/-! ### DRAM (R390 to R419) -/

/-- The DRAM channels (R390, R404, R410 to R416): EN starts a channel, or fails with a reported FAULT; training makes it READY with
every eighth LOST; clearing EN stops it; the key ends a freeze; the fill, self-refresh and training start and end, refused where
the rules forbid them; the temperature, the margin and the guard are followed; a refresh changes nothing that software sees.

It rests also on the model's own choices of log entries 7, 17, 36, 42, 44, 45 and 121. -/
def Obligations.MemoryChannels : Prop :=
  ∀ (s : State) (m : Fin 2) (v : Word),
    let st := s.get (MEM_M_STATUS_STATE m)
    let en := s.flag (MEM_M_CTRL_EN m)
    let r := s.mch m
    let lost := s.rd (MEM_M_LOST m)
    let nothing (t : State) : Prop := sameRegs [EVR_DROP] s t ∧ sameBut [] s t
    let refused (t : State) : Prop := t.flag MEM_STATUS_CFG_REFUSED = true ∧ recorded s t 0x14E 0
    let busy := s.anyRunning = true ∨ s.frozen = true
    (s.up = true →
      (∃ t, exec (.memChannelEnable m v) s = .next t ∧ t.flag (MEM_M_CTRL_EN m) = true ∧
        t.get (MEM_M_STATUS_STATE m) = lifeNext en true st (if s.memBad m then 4 else 1) 3 ∧
        (en = false → st = 0 → s.memBad m = true → recorded s t 0x14B m) ∧
        sameRegs ([MEM_M_CTRL m, MEM_M_STATUS m] ++ wrRegs) s t ∧ sameBut [] s t) ∧
      (∃ t, exec (.memChannelDisable m v) s = .next t ∧ t.flag (MEM_M_CTRL_EN m) = false ∧
        t.get (MEM_M_STATUS_STATE m) = lifeNext en false st 1 (if st = 1 ∨ r.jobs = [] then 0 else 3) ∧
        (en = true → st = 1 ∨ (st = 2 ∧ r.jobs = []) → t.get (MEM_M_MIG_STATE m) = 0 ∧ t.get (MEM_M_MIG_PTR_BLOCK m) = 0 ∧
          t.flag (MEM_M_SPARE_BAD m) = false ∧ t.flag (MEM_M_SPARE_USED m) = false ∧ t.flag (MEM_M_SR_ACTIVE m) = false) ∧
        sameRegs ([MEM_M_CTRL m, MEM_M_STATUS m, MEM_M_MIG m, MEM_M_MIG_PTR m, MEM_M_SPARE m, MEM_M_SR m] ++ wrRegs) s t ∧
        sameBut [] s t) ∧
      (∃ t, exec (.memFreezeRelease v) s = .next t ∧ sameBut [] s t ∧
        if v = 0x0000A5C3#32 ∧ s.frozen = true then
          t.flag MEM_STATUS_FROZEN = false ∧ recorded s t 0x143 0 ∧ sameRegs (MEM_STATUS :: wrRegs) s t ∧
            sameBeside MEM_STATUS [MEM_STATUS_FROZEN] s t
        else sameRegs wrRegs s t) ∧
      (∃ t, exec (.lostClear m v) s = .next t ∧ t.rd (MEM_M_LOST m) = lost &&& ~~~v ∧ sameRegs (MEM_M_LOST m :: wrRegs) s t ∧
        sameBut [] s t) ∧
      (∃ t, exec (.selfRefreshEnter m v) s = .next t ∧ sameRegs (dramRegs ++ wrRegs) s t ∧ sameBut dramParts s t ∧
        (bitOf v.toNat 1 = false → s.dramWait = [] →
          if st = 2 ∧ ¬ busy ∧ s.get (MEM_M_MIG_STATE 0) ≠ 1 ∧ s.get (MEM_M_MIG_STATE 1) ≠ 1 then
            t.flag (MEM_M_SR_ACTIVE m) = true ∧ (s.flag (MEM_M_SR_ACTIVE m) = true → sameRegs wrRegs s t ∧ sameBut [] s t) ∧
              (s.flag (MEM_M_SR_ACTIVE m) = false → (t.mch m).jobs = [] ∧ (t.mch m).kept = s.rd (MEM_M_PASR m) ∧
                (r.jobs = [] → sameRegs (MEM_M_SR m :: wrRegs) s t ∧ sameBut [.mchs] s t))
          else refused t ∧ sameRegs (MEM_STATUS :: wrRegs) s t ∧ sameBut [] s t)) ∧
      (∃ t, exec (.selfRefreshExit m v) s = .next t ∧ sameRegs (dramRegs ++ wrRegs) s t ∧ sameBut dramParts s t ∧
        (bitOf v.toNat 0 = false → t.flag (MEM_M_SR_ACTIVE m) = false ∧
          if s.flag (MEM_M_SR_ACTIVE m) then
            t.rd (MEM_M_LOST m) = lost ||| ~~~r.kept ∧
            (∀ a, memGet t.dram a = if a / 2 ^ 38 = m ∧
                bitOf r.kept.toNat (a / 2 ^ 36 % 4 * 8 + s.eighth m (a % 2 ^ 36)) = false then 0 else memGet s.dram a) ∧
            sameRegs ([MEM_M_SR m, MEM_M_LOST m] ++ wrRegs) s t ∧ sameBut [.dram, .poison] s t
          else sameRegs wrRegs s t ∧ sameBut [] s t)) ∧
      (∃ t, exec (.init m v) s = .next t ∧ sameRegs (MEM_M_INIT m :: wrRegs) s t ∧ sameBut [.mchs] s t ∧
        t.flag (MEM_M_INIT_BUSY m) = true ∧
        t.get (MEM_M_INIT_RANK m) = v.toNat / 2 ^ 4 % 4 ∧ t.get (MEM_M_INIT_MASK m) = v.toNat / 2 ^ 8 % 256 ∧
        t.flag (MEM_M_INIT_DONE m) = (s.flag (MEM_M_INIT_DONE m) && !bitOf v.toNat 17) ∧ (∀ k, k ≠ m → t.mch k = s.mch k) ∧
        t.mch m = if s.flag (MEM_M_INIT_BUSY m) then r
          else { r with fillAt := 0, fillRk := v.toNat / 2 ^ 4 % 4, fillMk := v.toNat / 2 ^ 8 % 256 }) ∧
      (∃ t, exec (.fullTraining m v) s = .next t ∧ sameRegs ([MEM_M_TRAIN m, MEM_STATUS] ++ wrRegs) s t ∧ sameBut [] s t ∧
        t.flag (MEM_M_TRAIN_DONE m) = (s.flag (MEM_M_TRAIN_DONE m) && !bitOf v.toNat 9) ∧
        t.flag (MEM_M_TRAIN_ERR m) = (s.flag (MEM_M_TRAIN_ERR m) && !bitOf v.toNat 10) ∧
        (busy → refused t ∧ t.flag (MEM_M_TRAIN_BUSY m) = s.flag (MEM_M_TRAIN_BUSY m)) ∧
        (¬ busy → t.flag (MEM_M_TRAIN_BUSY m) = true))) ∧
    (s.alive = true →
      (∀ trained, ∃ t, exec (.memChannelReady m trained) s = .next t ∧
        sameRegs [EVR_ALERT_PEND, EVR_DROP, MEM_M_STATUS m, MEM_M_LOST m] s t ∧ sameBut [.dram, .poison] s t ∧
        (st ≠ 1 → nothing t) ∧
        (st = 1 → if trained = true ∧ s.memBad m = false then t.get (MEM_M_STATUS_STATE m) = 2 ∧
            t.rd (MEM_M_LOST m) = 0xFFFFFFFF#32 ∧ ∀ a, memGet t.dram a = if a / 2 ^ 38 = m then 0 else memGet s.dram a
          else t.get (MEM_M_STATUS_STATE m) = 4 ∧ recorded s t 0x14B m ∧ sameBut [] s t)) ∧
      (∃ t, exec (.refresh m) s = .next t ∧ nothing t) ∧
      (∀ hot, ∃ t, exec (.mr4Read m hot) s = .next t ∧ sameBut [] s t ∧
        sameRegs [EVR_ALERT_PEND, EVR_DROP, MEM_M_STATUS m] s t ∧ sameBeside (MEM_M_STATUS m) [MEM_M_STATUS_HOT m] s t ∧
        (st ≠ 0 → t.flag (MEM_M_STATUS_HOT m) = hot ∧
          (hot = true → s.flag (MEM_M_STATUS_HOT m) = false → recorded s t 0x151 m)) ∧
        (st = 0 → nothing t)) ∧
      (∃ t, exec (.acgTableClear m) s = .next t ∧ t.mch m = { r with acg := [] } ∧ (∀ k, k ≠ m → t.mch k = s.mch k) ∧
        sameRegs [EVR_DROP] s t ∧ sameBut [.mchs] s t) ∧
      (∃ t, exec (.initDone m) s = .next t ∧
        if s.filling m = true ∧ r.jobs = [] then
          t.rd (MEM_M_LOST m) = (s.srExit m).rd (MEM_M_LOST m) &&& ~~~BitVec.ofNat 32 (r.fillMk * 2 ^ (8 * r.fillRk)) ∧
          t.flag (MEM_M_INIT_BUSY m) = false ∧ t.flag (MEM_M_INIT_DONE m) = true ∧
          (∀ a, memGet t.dram a =
            if a / 2 ^ 38 = m ∧ s.fillHits m r.fillAt (8 * s.perEighth m) (a / 2 ^ 36 % 4) (a % 2 ^ 36) = true then 0
            else memGet (s.srExit m).dram a) ∧
          sameRegs (MEM_M_INIT m :: dramRegs) s t ∧ sameBut dramParts s t
        else nothing t) ∧
      (∀ beyond, ∃ t, exec (.retrain m beyond) s = .next t ∧
        if st = 2 ∧ s.get (MEM_M_RETRAIN_PERIOD m) ≠ 0 ∧ s.flag (MEM_M_SR_ACTIVE m) = false then
          t.mch m = { r with rtRank := (r.rtRank + 1) % orOne (s.get (MEM_M_CFG_RANKS m)) } ∧
            (beyond = true → t.flag (MEM_M_STATUS_MARGIN m) = true ∧ recorded s t 0x149 m) ∧
            (beyond = false → sameRegs [EVR_DROP] s t) ∧
            sameRegs [EVR_ALERT_PEND, EVR_DROP, MEM_M_STATUS m] s t ∧ sameBut [.mchs] s t
        else nothing t) ∧
      (∀ failed, ∃ t, exec (.trainDone m failed) s = .next t ∧
        if s.flag (MEM_M_TRAIN_BUSY m) then
          t.flag (MEM_M_TRAIN_BUSY m) = false ∧ t.flag (MEM_M_TRAIN_DONE m) = true ∧ recorded s t 0x14A m ∧
            t.flag (MEM_M_TRAIN_ERR m) = (s.flag (MEM_M_TRAIN_ERR m) || failed) ∧ (failed = true → recorded s t 0x14B m) ∧
            sameRegs [EVR_ALERT_PEND, EVR_DROP, MEM_M_TRAIN m] s t ∧ sameBut [] s t
        else nothing t))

§ Exercise goal:
The answer is the run of lines above from the line containing "(beyond = false" through the line containing "t.flag (MEM_M_TRAIN_BUSY m) = false", copied exactly and alone.

§ Your solution:
            (beyond = false → sameRegs [EVR_DROP] s t) ∧
            sameRegs [EVR_ALERT_PEND, EVR_DROP, MEM_M_STATUS m] s t ∧ sameBut [.mchs] s t
        else nothing t) ∧
      (∀ failed, ∃ t, exec (.trainDone m failed) s = .next t ∧
        if s.flag (MEM_M_TRAIN_BUSY m) then
          t.flag (MEM_M_TRAIN_BUSY m) = false ∧ t.flag (MEM_M_TRAIN_DONE m) = true ∧ recorded s t 0x14A m ∧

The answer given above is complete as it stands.